__PROMPT__
From the records below, extract only the lines running from the line with "def State.flagHeard (s" to the line with "in order. -/", both lines included, reproducing them exactly.

__DATA FOR THIS EXERCISE__
_ _ _ _ _

/-- A bucket asks for a granule of a peer's page, unless one is on its way; what another bucket has fetched is dropped, so that every granule of
its elements is read after its own flag (R491). -/
def State.collFetch (s : State) (c : Cmd) (bucket dev page gran : Nat) : State :=
  if s.awaiting c.id then s
  else (s.setCmd (if c.fedAt = bucket + 1 then c else { c with fedAt := bucket + 1, fetched := [] })).fetchGranule c.id c.ctx dev page gran

/-- What the flag of a bucket that starts acquires (R246; log 93). -/
def State.flagHeard (s : State) (c : Cmd) : SMap Nat :=
  if c.dst.isNone then c.heard
  else (s.teamStrands c.team).foldl (fun m x => SMap.set 0 m x.index (max (SMap.get 0 m x.index) (x.released + 3))) c.heard

/-- COLL_BUCKET_START (R233): the local values of a bucket go to the other members. Without ARM, buckets start in order. -/
def execCollBucketStart (cmd bucket : Nat) (s : State) : Host.Outcome State Fault Refusal :=
  match s.cmd cmd with
  | none => .next s
  | some c =>
    match s.context c.ctx, c.src with
    | some x, some (.view v) =>
      if c.op == .coll && c.st == .running && !x.destroying && (s.team c.team).any Team.before && bucket < collBuckets c.w1 && !c.slots.contains bucket &&
          (collArm c.w1 || (List.range bucket).all c.slots.contains) then
        match s.collFlag x c bucket with
        | .error r => .next (s.accessRaise cmd r)
        | .ok false => .next s
        | .ok true =>
          let (n0, n) := collRange v.view c.w1 bucket
          match mapStop (fun i => s.viewElem x s.choice (if c.fedAt = bucket + 1 then c.fetched else []) v (n0 + i)) (List.range n) with
          | .error (.raise r) => .next (s.accessRaise cmd r)
          | .error (.peer d p g) => .next (s.collFetch c bucket d p g)
          | .ok (l, tch) =>
            let r := s.collMessage c (s.collSeq c) v.desc.fmt v.view.count bucket (l.flatMap fun e => e.pack v.desc.fmt)
              (l.map fun e => e.pois.isSome) false
            let s := s.setCmd { c with slots := c.slots ++ [bucket], heard := s.flagHeard c, fetched := if c.fedAt = bucket + 1 then [] else c.fetched }
            .next ((s.noteTouches x cmd tch).collSend cmd c.members r)
      else .next s
    | _, _ => .next s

_ _ _ _ _

__WRITTEN SOLUTION__
def State.flagHeard (s : State) (c : Cmd) : SMap Nat :=
  if c.dst.isNone then c.heard
  else (s.teamStrands c.team).foldl (fun m x => SMap.set 0 m x.index (max (SMap.get 0 m x.index) (x.released + 3))) c.heard

/-- COLL_BUCKET_START (R233): the local values of a bucket go to the other members. Without ARM, buckets start in order. -/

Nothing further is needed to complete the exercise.